◆ EXERCISE BRIEF
Return each line of the records below that contains the word "bitOf".

◆ SUPPLIED ENTRIES
##########

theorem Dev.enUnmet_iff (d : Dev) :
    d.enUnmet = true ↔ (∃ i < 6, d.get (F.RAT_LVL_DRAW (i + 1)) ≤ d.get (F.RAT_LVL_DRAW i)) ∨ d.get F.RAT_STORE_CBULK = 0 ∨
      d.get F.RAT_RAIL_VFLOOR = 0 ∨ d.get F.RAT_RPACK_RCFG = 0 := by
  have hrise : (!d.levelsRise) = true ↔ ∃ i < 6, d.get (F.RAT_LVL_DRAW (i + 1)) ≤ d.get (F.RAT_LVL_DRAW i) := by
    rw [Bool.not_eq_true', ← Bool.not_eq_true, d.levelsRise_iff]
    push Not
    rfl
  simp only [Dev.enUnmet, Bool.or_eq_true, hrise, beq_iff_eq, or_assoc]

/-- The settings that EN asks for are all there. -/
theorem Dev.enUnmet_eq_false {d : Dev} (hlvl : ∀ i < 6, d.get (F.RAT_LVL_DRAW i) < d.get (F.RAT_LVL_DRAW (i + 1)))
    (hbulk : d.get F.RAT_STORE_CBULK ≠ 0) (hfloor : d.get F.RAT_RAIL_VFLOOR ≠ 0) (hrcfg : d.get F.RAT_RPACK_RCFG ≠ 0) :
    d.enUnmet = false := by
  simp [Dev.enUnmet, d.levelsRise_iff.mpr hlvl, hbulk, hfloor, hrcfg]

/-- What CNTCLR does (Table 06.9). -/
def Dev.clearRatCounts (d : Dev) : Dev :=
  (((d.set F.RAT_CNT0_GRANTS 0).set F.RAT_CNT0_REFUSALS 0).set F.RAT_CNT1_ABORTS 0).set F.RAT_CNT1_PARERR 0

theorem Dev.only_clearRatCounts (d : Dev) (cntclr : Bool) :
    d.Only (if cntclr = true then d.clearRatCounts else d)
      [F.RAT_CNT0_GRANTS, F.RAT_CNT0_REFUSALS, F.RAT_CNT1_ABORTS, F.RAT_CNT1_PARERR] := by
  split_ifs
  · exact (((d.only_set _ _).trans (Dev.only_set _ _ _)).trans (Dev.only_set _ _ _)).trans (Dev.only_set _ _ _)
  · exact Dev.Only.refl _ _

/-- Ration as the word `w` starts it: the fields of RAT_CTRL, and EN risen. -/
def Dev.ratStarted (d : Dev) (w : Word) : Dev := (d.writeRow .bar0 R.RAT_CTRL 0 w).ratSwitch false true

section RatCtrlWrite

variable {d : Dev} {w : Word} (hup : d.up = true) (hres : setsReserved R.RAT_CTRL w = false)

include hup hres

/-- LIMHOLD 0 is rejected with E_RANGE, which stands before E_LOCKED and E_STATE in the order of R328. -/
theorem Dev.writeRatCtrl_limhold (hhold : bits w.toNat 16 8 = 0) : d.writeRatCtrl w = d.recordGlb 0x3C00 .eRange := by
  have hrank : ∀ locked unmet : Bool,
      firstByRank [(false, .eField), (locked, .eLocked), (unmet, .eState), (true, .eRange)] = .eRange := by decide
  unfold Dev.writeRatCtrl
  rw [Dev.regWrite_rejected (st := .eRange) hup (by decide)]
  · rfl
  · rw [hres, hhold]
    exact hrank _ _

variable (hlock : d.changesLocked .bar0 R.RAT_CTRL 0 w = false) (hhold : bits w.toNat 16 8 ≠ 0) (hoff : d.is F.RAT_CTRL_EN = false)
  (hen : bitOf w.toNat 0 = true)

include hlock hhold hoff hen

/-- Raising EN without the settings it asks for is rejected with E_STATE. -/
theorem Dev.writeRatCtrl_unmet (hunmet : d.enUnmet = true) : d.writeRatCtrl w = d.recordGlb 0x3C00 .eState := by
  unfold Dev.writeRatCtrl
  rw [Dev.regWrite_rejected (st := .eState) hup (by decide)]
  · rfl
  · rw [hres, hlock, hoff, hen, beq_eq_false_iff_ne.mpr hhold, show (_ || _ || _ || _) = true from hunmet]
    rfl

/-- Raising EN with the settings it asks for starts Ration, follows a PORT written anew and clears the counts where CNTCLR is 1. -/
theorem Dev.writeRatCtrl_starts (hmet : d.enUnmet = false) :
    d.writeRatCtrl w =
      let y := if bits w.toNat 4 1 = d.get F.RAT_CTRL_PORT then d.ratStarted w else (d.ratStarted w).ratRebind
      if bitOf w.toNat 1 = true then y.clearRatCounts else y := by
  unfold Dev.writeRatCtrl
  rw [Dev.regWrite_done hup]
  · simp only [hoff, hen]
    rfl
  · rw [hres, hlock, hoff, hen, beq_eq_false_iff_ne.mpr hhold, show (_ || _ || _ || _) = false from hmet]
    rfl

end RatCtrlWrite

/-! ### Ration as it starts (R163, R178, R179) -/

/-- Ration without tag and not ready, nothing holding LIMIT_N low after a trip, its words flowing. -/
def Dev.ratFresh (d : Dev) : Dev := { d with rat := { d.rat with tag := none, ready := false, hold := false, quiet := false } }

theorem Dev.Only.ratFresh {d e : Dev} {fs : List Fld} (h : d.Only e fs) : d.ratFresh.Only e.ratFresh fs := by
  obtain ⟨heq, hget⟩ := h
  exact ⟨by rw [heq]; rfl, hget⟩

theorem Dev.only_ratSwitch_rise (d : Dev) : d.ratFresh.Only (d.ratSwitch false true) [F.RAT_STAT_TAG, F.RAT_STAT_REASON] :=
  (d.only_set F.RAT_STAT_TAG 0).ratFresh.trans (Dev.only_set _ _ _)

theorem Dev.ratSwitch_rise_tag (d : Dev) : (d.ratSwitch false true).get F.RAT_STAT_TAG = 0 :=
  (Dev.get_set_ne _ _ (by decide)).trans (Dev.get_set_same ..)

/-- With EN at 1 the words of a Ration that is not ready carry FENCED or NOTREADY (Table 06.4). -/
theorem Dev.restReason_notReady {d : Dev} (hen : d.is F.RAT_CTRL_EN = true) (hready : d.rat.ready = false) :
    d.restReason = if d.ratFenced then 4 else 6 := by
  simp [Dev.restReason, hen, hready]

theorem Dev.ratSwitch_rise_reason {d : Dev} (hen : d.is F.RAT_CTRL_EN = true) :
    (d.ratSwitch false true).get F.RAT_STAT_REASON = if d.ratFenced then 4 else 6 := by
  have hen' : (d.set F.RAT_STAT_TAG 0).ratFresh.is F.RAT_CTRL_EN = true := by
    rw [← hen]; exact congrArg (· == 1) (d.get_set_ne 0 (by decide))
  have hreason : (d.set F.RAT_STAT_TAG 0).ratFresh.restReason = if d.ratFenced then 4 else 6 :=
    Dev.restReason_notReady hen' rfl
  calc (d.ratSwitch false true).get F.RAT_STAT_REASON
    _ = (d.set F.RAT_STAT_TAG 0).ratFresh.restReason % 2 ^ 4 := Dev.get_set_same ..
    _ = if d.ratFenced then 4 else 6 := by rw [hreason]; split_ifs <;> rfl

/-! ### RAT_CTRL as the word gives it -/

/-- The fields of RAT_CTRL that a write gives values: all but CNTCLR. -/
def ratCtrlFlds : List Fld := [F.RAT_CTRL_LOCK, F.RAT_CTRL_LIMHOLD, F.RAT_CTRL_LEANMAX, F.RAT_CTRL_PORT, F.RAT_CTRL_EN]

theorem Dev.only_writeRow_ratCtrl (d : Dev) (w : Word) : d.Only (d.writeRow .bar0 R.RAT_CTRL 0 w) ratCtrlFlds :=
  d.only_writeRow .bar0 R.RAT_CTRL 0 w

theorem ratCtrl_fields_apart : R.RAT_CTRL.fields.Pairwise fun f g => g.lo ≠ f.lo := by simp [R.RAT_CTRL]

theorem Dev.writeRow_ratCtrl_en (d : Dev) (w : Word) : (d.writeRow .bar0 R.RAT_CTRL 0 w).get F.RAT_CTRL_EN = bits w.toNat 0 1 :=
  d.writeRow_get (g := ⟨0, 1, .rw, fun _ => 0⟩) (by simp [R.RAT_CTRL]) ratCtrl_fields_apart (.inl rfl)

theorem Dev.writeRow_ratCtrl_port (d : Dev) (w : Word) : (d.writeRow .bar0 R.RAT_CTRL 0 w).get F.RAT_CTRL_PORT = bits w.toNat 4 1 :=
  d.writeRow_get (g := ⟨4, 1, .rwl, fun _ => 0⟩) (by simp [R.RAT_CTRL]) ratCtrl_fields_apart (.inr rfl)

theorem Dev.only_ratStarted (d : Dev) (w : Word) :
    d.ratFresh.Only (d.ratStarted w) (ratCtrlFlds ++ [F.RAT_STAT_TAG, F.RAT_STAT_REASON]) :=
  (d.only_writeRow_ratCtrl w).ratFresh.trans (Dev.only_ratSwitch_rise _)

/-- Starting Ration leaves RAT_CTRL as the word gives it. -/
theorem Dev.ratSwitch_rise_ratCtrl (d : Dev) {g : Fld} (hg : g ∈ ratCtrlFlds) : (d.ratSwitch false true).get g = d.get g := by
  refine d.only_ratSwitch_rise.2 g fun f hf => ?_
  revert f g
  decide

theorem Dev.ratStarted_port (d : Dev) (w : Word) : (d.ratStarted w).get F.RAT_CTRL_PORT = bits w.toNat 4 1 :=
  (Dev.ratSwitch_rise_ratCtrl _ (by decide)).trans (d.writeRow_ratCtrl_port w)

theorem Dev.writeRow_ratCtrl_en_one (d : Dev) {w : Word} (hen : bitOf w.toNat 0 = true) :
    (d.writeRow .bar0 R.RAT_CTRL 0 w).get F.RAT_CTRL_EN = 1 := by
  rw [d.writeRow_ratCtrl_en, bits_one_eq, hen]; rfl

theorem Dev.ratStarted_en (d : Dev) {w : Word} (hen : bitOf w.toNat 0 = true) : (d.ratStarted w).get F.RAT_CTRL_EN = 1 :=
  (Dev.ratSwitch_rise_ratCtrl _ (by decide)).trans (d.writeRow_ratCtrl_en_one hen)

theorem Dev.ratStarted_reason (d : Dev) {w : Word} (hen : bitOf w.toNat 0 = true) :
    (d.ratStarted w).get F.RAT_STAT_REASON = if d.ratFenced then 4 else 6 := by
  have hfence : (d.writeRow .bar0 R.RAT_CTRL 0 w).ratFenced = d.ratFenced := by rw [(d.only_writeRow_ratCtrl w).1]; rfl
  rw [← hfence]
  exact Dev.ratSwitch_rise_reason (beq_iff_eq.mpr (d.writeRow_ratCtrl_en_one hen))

##########

◆ ANSWER FOR THE TASK
  (hen : bitOf w.toNat 0 = true)
      if bitOf w.toNat 1 = true then y.clearRatCounts else y := by
theorem Dev.writeRow_ratCtrl_en_one (d : Dev) {w : Word} (hen : bitOf w.toNat 0 = true) :
theorem Dev.ratStarted_en (d : Dev) {w : Word} (hen : bitOf w.toNat 0 = true) : (d.ratStarted w).get F.RAT_CTRL_EN = 1 :=
theorem Dev.ratStarted_reason (d : Dev) {w : Word} (hen : bitOf w.toNat 0 = true) :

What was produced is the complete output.